■ **ACTIVITY**
Reproduce all lines of the listing below in which the word "decodeTableWord" occurs.

■ **DATA FOR THIS EXERCISE**

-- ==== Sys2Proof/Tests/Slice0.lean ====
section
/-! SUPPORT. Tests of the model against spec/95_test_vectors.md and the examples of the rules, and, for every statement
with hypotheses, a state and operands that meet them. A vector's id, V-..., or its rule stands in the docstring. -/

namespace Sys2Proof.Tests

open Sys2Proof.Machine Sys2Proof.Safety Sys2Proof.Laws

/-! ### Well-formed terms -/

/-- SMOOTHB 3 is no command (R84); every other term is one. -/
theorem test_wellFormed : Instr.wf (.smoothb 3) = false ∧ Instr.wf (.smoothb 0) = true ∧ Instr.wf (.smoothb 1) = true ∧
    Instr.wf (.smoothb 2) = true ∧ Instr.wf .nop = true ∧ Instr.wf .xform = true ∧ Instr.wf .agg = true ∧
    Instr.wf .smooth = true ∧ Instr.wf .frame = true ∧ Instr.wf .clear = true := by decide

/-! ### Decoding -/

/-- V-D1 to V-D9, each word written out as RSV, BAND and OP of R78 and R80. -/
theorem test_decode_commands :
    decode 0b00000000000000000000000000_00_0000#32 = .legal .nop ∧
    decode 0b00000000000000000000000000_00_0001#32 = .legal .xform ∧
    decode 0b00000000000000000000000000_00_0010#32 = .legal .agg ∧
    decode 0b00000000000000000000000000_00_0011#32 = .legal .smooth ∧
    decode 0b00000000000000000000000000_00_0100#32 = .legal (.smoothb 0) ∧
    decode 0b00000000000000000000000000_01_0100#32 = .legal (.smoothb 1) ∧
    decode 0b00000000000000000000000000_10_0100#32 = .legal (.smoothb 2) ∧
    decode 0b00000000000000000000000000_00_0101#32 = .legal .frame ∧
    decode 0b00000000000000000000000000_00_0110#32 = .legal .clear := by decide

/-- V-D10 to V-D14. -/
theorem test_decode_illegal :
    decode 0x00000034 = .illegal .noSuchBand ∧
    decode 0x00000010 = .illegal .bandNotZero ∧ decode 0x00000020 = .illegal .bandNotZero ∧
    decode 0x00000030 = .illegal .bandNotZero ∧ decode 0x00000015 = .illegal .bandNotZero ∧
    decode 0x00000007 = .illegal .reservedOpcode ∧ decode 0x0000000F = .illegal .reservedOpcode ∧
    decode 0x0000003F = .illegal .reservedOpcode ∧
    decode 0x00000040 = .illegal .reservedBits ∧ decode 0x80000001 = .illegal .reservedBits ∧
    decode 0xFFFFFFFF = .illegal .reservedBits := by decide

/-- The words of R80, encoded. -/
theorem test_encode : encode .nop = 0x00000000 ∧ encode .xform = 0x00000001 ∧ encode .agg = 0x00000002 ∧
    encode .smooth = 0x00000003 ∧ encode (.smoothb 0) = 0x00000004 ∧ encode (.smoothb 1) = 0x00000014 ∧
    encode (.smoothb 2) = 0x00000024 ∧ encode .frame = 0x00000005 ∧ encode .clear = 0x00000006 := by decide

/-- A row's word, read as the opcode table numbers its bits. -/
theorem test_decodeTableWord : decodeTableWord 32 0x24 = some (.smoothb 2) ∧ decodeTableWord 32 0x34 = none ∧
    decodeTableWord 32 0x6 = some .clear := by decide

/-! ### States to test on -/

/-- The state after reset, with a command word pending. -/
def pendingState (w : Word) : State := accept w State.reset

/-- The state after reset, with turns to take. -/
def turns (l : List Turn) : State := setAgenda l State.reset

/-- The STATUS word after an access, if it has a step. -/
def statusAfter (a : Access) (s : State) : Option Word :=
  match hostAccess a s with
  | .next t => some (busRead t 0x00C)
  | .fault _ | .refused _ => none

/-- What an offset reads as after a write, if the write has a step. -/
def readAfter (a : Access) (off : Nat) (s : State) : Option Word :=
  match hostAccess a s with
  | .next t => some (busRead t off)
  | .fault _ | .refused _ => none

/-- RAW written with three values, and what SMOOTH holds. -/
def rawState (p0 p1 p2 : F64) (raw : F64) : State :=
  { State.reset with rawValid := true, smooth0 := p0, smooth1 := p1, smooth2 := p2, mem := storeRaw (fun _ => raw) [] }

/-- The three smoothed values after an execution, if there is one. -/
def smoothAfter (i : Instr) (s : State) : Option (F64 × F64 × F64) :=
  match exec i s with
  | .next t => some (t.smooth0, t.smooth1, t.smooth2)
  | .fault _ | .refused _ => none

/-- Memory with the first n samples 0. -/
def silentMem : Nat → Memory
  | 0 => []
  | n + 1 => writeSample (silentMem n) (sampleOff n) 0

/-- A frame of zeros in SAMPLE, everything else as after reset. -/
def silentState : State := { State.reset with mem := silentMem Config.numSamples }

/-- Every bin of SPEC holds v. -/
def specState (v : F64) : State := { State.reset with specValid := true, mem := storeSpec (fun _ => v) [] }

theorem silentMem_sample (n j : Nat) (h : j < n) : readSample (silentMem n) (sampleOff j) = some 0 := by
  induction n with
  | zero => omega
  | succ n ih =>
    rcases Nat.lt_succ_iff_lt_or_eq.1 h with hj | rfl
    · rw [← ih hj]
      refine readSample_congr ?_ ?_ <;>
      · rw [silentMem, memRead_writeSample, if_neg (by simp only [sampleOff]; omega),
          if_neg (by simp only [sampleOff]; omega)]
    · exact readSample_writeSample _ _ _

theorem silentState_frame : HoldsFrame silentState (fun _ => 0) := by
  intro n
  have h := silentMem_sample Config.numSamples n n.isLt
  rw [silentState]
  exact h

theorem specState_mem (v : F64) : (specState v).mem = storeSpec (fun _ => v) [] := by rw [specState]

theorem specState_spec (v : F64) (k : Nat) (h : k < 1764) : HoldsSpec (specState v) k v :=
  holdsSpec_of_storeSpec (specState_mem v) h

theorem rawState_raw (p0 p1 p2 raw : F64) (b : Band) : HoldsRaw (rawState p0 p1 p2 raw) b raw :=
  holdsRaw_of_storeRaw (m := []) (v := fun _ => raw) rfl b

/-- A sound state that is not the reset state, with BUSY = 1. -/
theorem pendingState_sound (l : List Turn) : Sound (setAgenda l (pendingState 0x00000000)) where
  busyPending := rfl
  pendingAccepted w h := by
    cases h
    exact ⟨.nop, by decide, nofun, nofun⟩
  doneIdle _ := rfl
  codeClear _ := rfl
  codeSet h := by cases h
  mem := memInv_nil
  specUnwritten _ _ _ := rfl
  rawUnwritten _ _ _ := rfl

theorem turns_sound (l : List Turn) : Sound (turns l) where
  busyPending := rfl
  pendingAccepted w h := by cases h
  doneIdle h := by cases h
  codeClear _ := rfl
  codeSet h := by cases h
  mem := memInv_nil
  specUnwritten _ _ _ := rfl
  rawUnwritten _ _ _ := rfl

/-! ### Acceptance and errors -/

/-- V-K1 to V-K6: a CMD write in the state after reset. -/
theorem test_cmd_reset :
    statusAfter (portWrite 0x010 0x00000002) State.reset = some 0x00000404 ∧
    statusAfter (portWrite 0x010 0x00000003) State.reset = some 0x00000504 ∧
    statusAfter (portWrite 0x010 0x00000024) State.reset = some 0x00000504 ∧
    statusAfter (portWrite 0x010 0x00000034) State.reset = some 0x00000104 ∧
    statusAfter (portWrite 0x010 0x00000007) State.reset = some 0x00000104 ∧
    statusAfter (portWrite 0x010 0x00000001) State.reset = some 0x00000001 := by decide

--

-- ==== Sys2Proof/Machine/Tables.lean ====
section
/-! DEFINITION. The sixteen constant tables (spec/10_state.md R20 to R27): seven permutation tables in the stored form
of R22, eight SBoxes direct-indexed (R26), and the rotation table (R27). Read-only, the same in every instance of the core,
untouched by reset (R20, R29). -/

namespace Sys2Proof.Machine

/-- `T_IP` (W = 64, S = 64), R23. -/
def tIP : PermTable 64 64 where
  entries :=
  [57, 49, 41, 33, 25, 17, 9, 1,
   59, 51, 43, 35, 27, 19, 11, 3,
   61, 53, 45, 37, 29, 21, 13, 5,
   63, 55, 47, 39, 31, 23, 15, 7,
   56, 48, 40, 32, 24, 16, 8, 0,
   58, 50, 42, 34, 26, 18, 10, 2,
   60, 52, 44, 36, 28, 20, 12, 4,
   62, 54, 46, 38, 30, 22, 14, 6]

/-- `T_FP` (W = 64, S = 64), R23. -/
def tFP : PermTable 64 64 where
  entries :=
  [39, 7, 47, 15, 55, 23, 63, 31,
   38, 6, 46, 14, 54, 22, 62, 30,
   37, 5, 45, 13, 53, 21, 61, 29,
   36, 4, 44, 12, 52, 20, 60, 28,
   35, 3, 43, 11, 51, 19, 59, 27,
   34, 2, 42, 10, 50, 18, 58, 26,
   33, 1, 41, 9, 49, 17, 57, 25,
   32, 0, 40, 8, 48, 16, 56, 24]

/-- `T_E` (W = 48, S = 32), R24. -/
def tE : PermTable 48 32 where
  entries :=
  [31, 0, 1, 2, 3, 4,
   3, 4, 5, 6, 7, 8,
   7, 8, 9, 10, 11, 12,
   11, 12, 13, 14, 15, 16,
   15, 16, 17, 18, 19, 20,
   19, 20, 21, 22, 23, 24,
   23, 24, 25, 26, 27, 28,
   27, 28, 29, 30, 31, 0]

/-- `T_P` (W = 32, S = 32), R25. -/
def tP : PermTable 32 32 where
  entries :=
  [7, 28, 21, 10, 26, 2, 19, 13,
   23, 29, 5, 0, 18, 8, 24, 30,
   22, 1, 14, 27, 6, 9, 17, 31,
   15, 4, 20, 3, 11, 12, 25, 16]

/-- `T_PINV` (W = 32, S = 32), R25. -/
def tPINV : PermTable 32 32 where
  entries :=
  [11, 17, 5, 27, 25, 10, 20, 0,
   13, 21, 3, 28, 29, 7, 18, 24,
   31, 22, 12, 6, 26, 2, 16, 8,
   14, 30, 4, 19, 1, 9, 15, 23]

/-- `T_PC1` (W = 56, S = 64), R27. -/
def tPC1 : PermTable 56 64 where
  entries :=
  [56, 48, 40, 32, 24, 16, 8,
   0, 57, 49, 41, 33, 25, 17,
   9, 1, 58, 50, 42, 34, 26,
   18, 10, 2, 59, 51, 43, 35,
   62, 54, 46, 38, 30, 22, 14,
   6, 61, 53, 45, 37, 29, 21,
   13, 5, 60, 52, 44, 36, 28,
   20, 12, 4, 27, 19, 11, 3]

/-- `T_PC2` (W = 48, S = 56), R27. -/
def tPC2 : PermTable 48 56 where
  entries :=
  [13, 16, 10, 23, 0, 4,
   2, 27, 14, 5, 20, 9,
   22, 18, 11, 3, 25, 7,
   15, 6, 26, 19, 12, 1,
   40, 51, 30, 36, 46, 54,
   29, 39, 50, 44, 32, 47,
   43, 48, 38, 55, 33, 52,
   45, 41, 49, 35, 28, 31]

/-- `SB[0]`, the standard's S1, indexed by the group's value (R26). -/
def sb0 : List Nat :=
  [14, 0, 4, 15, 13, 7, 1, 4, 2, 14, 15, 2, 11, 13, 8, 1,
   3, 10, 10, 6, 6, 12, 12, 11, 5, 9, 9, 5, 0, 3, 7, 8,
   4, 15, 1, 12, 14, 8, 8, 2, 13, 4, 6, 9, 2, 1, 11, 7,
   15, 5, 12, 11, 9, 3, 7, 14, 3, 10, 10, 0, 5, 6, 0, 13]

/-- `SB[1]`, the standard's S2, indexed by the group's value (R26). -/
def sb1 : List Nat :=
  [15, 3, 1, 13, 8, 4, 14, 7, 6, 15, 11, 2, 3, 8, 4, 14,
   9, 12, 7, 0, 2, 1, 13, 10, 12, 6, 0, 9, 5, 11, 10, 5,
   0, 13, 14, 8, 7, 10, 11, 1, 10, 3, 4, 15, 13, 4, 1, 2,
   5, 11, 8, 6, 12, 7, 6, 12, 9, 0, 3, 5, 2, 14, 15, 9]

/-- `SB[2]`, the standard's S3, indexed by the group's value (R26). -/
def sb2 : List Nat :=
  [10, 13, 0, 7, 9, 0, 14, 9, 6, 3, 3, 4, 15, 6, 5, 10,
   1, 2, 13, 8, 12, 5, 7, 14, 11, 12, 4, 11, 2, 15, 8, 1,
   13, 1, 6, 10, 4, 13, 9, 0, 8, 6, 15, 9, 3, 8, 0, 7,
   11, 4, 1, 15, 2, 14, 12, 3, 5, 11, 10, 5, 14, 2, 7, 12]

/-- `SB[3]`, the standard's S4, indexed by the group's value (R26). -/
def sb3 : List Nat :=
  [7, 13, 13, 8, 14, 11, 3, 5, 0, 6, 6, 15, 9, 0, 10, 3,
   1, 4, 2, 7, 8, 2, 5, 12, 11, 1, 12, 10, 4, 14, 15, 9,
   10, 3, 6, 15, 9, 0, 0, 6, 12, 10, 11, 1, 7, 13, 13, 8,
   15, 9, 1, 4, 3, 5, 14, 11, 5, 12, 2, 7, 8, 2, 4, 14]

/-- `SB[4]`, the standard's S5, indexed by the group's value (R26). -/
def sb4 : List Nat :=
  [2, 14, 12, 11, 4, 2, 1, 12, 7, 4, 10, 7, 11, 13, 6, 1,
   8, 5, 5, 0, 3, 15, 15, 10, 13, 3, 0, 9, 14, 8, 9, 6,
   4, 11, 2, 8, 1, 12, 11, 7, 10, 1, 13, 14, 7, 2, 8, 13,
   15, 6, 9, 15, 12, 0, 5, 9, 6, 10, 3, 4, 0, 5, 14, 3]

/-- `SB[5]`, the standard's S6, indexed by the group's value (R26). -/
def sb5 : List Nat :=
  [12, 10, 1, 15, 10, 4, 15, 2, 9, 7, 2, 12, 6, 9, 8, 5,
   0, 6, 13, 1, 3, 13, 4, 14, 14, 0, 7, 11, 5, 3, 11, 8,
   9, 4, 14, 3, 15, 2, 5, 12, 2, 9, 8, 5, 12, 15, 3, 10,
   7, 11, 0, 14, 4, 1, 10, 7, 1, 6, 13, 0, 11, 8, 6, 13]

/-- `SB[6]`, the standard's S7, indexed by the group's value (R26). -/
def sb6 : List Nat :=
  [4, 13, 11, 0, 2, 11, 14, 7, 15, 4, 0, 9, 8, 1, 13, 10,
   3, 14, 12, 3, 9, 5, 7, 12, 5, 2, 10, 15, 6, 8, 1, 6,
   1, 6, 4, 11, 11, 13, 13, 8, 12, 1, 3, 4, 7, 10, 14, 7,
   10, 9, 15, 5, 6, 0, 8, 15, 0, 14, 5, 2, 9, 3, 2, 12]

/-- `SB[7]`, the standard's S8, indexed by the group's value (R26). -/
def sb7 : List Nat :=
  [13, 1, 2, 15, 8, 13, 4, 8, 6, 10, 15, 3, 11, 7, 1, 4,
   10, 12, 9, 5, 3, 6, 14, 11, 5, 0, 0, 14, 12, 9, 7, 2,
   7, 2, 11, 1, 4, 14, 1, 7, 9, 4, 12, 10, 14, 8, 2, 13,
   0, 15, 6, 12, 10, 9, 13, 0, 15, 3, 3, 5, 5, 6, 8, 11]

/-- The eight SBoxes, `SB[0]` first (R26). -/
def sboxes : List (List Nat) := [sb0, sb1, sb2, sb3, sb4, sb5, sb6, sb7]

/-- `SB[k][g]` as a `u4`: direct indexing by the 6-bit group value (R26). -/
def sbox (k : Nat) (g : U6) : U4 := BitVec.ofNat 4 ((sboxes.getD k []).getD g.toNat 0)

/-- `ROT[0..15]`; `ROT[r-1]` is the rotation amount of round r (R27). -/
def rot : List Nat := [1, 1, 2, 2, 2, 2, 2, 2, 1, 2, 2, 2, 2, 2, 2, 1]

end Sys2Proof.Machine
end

■ **REPLY**
theorem test_decodeTableWord : decodeTableWord 32 0x24 = some (.smoothb 2) ∧ decodeTableWord 32 0x34 = none ∧
    decodeTableWord 32 0x6 = some .clear := by decide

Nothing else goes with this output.